Among the lines below, restate word for word only those from the line with "0x6 | .str => 0x7" through the line with "from bytes -/", with both end lines kept.

--- START ---

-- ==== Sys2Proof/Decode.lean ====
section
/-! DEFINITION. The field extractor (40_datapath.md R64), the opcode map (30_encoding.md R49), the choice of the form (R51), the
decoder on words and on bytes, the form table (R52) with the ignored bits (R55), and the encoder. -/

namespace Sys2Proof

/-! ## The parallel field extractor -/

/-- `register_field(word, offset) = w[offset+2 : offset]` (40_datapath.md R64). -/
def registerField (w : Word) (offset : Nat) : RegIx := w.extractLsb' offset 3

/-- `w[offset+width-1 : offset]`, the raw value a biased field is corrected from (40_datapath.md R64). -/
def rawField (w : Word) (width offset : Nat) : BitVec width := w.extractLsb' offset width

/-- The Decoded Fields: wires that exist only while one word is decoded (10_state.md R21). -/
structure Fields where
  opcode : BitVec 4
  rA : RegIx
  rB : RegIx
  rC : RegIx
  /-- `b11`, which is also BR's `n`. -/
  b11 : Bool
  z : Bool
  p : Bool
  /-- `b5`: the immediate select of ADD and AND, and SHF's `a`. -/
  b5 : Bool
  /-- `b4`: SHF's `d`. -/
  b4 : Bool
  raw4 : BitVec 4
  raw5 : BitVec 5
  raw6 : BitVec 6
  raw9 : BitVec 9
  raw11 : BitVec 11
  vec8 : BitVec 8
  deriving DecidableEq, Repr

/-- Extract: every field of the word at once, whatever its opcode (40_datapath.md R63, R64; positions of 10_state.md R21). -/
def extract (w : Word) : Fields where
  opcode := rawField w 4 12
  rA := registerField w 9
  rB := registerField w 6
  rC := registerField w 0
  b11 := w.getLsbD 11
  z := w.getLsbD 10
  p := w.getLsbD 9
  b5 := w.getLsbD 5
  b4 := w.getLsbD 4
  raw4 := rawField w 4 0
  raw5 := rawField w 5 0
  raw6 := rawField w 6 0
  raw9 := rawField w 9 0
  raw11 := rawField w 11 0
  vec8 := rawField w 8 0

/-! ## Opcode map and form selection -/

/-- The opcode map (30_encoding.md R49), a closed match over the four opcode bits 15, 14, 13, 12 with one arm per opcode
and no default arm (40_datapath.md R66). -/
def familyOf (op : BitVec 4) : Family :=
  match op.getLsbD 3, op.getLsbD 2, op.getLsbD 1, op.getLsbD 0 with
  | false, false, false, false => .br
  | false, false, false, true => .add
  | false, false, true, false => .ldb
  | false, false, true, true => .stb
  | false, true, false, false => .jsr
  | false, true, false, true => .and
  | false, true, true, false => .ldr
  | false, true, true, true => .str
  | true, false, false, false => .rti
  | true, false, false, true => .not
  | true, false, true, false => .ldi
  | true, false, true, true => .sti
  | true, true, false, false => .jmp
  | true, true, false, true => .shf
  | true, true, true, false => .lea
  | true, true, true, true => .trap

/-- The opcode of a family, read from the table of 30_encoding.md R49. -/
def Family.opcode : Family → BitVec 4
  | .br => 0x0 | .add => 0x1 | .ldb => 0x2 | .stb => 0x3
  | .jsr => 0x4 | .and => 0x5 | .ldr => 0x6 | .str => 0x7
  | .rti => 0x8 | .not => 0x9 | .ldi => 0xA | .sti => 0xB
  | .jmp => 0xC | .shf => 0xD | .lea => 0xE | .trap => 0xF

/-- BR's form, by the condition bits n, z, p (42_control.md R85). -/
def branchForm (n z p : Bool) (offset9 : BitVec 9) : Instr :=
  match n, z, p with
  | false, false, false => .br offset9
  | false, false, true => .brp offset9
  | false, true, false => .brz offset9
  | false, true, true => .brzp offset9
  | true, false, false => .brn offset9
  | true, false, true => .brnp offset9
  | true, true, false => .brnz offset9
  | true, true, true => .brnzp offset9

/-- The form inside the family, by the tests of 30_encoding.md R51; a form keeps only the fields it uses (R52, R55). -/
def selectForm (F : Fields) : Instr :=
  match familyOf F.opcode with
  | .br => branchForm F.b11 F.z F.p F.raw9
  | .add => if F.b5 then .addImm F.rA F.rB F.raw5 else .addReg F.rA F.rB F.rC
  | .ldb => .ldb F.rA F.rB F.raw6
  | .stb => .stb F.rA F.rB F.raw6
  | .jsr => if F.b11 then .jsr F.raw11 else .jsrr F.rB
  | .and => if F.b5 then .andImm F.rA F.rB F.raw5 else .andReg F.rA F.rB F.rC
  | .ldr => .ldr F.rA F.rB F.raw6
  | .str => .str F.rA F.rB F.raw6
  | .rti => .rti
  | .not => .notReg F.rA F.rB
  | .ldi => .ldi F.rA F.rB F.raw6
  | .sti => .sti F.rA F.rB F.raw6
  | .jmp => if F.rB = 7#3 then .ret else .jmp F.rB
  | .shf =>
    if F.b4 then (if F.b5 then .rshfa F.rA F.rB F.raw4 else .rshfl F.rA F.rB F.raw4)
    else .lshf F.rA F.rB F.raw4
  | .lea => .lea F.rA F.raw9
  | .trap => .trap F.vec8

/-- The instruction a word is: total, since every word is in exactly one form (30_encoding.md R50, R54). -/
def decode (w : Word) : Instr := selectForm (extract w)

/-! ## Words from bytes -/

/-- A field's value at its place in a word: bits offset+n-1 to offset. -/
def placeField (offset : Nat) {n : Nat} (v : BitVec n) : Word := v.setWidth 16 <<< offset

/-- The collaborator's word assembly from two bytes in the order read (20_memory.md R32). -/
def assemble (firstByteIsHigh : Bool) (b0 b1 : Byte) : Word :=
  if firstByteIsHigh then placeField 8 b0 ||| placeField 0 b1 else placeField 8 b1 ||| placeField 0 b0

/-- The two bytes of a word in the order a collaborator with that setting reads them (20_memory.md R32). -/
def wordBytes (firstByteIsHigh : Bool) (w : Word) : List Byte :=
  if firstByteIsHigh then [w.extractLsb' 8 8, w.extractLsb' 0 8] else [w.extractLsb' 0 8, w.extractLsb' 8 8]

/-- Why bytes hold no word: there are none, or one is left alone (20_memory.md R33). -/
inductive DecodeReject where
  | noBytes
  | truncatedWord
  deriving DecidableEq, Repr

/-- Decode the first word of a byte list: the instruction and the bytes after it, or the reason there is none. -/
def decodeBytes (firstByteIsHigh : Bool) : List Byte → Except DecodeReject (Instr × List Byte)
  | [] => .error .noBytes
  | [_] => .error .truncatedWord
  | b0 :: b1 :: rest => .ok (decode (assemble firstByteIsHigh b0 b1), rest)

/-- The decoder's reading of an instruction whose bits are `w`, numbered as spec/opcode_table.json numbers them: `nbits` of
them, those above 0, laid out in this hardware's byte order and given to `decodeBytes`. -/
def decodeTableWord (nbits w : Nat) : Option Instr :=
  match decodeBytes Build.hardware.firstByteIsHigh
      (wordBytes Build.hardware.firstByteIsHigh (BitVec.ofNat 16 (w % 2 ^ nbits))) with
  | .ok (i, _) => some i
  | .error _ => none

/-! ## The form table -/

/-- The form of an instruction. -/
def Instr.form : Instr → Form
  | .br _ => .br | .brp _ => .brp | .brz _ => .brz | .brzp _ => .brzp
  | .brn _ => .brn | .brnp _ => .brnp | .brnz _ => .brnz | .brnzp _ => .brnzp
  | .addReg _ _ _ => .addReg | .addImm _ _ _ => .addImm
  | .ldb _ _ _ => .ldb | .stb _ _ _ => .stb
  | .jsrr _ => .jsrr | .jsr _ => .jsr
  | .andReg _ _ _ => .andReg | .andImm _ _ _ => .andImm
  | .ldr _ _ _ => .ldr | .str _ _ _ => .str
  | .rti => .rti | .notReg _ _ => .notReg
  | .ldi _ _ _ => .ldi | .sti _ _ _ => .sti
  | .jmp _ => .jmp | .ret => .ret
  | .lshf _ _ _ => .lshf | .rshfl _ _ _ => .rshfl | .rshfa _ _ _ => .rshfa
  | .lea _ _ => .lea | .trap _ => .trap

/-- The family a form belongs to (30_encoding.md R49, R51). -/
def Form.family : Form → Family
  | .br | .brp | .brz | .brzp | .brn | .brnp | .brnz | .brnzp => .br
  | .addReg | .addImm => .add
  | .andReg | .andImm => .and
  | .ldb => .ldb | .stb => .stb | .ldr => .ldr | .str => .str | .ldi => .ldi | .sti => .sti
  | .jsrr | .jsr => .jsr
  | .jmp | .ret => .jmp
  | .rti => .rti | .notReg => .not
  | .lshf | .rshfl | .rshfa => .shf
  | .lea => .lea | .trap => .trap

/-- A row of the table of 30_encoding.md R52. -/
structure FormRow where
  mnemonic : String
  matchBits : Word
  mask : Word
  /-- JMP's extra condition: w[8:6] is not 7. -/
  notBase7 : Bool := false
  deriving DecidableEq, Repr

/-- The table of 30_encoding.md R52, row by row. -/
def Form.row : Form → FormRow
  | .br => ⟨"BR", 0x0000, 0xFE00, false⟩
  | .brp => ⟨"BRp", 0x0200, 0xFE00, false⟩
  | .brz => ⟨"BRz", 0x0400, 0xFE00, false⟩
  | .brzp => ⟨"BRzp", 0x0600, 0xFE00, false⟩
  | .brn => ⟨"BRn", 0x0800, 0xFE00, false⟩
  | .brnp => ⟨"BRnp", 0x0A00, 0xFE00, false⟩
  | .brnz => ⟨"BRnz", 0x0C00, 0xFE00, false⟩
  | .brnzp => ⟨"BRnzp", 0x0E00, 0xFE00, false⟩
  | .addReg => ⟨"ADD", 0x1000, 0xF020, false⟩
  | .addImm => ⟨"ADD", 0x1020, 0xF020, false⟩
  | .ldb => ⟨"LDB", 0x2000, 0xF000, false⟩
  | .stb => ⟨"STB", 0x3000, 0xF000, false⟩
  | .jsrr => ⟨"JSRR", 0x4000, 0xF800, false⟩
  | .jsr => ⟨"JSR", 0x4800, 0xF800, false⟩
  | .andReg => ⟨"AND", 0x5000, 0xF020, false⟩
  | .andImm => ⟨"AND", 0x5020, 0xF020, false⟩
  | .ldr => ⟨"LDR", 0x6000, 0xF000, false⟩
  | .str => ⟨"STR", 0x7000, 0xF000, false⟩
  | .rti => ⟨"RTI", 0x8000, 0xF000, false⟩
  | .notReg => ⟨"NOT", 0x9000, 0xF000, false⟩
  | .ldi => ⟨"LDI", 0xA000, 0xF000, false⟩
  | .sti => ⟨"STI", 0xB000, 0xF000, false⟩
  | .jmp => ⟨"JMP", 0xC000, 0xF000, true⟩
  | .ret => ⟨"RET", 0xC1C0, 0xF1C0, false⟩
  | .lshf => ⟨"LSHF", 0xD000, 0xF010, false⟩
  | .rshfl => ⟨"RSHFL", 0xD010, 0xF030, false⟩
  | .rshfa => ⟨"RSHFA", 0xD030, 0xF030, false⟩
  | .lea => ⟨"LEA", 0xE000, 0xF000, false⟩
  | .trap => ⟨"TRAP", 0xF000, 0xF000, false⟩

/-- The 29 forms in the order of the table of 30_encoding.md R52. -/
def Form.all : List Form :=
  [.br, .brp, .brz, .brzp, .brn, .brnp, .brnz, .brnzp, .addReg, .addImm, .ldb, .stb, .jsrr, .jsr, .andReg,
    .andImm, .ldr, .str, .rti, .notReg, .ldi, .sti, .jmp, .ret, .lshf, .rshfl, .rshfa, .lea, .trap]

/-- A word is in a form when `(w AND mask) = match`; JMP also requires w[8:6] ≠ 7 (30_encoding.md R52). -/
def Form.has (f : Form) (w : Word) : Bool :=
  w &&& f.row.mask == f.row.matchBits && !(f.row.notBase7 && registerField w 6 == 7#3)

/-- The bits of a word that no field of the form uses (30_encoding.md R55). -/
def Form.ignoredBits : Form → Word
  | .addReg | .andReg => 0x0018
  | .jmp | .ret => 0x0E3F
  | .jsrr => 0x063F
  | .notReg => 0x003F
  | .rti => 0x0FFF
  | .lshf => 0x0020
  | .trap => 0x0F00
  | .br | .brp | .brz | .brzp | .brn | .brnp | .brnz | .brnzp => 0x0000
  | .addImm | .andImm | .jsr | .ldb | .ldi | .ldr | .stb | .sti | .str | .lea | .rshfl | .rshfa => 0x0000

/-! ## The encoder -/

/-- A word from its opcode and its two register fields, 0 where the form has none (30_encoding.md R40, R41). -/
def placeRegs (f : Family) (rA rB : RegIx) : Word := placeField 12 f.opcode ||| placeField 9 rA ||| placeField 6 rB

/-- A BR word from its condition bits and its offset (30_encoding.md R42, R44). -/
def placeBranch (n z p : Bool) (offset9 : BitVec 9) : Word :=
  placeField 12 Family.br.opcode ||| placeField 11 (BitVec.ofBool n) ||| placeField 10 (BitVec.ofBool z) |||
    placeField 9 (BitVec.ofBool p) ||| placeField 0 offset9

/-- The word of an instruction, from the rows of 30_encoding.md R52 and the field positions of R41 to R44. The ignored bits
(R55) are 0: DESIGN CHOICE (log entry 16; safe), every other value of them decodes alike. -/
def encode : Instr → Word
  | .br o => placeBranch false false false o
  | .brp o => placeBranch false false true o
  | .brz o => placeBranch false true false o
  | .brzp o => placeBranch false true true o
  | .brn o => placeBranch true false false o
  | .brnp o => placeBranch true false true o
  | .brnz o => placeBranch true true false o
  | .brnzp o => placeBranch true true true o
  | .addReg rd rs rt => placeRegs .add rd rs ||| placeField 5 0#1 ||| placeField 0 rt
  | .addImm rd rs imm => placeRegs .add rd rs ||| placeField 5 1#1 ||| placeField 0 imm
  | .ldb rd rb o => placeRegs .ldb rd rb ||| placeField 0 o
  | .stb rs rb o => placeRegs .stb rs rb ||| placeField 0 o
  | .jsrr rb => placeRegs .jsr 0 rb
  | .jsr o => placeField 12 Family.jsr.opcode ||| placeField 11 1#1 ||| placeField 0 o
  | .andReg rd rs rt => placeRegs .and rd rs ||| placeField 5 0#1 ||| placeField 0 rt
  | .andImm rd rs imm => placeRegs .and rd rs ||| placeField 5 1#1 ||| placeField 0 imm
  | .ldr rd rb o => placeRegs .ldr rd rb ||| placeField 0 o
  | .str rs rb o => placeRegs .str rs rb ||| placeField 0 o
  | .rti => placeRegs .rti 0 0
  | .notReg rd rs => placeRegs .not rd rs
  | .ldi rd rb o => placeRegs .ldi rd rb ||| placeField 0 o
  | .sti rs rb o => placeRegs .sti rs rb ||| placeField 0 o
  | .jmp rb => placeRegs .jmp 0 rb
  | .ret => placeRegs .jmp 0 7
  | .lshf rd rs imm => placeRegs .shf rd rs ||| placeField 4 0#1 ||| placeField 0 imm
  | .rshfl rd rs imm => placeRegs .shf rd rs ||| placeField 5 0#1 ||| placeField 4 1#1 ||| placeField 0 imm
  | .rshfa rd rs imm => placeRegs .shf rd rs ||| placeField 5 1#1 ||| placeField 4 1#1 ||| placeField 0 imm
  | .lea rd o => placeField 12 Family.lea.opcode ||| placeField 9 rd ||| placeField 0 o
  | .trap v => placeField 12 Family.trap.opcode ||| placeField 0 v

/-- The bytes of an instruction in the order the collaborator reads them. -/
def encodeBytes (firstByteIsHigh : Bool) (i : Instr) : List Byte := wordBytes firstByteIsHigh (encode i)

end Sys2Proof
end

--- END ---

**SOLVED PROBLEM**
  | .jsr => 0x4 | .and => 0x5 | .ldr => 0x6 | .str => 0x7
  | .rti => 0x8 | .not => 0x9 | .ldi => 0xA | .sti => 0xB
  | .jmp => 0xC | .shf => 0xD | .lea => 0xE | .trap => 0xF

/-- BR's form, by the condition bits n, z, p (42_control.md R85). -/
def branchForm (n z p : Bool) (offset9 : BitVec 9) : Instr :=
  match n, z, p with
  | false, false, false => .br offset9
  | false, false, true => .brp offset9
  | false, true, false => .brz offset9
  | false, true, true => .brzp offset9
  | true, false, false => .brn offset9
  | true, false, true => .brnp offset9
  | true, true, false => .brnz offset9
  | true, true, true => .brnzp offset9

/-- The form inside the family, by the tests of 30_encoding.md R51; a form keeps only the fields it uses (R52, R55). -/
def selectForm (F : Fields) : Instr :=
  match familyOf F.opcode with
  | .br => branchForm F.b11 F.z F.p F.raw9
  | .add => if F.b5 then .addImm F.rA F.rB F.raw5 else .addReg F.rA F.rB F.rC
  | .ldb => .ldb F.rA F.rB F.raw6
  | .stb => .stb F.rA F.rB F.raw6
  | .jsr => if F.b11 then .jsr F.raw11 else .jsrr F.rB
  | .and => if F.b5 then .andImm F.rA F.rB F.raw5 else .andReg F.rA F.rB F.rC
  | .ldr => .ldr F.rA F.rB F.raw6
  | .str => .str F.rA F.rB F.raw6
  | .rti => .rti
  | .not => .notReg F.rA F.rB
  | .ldi => .ldi F.rA F.rB F.raw6
  | .sti => .sti F.rA F.rB F.raw6
  | .jmp => if F.rB = 7#3 then .ret else .jmp F.rB
  | .shf =>
    if F.b4 then (if F.b5 then .rshfa F.rA F.rB F.raw4 else .rshfl F.rA F.rB F.raw4)
    else .lshf F.rA F.rB F.raw4
  | .lea => .lea F.rA F.raw9
  | .trap => .trap F.vec8

/-- The instruction a word is: total, since every word is in exactly one form (30_encoding.md R50, R54). -/
def decode (w : Word) : Instr := selectForm (extract w)

/-! ## Words from bytes -/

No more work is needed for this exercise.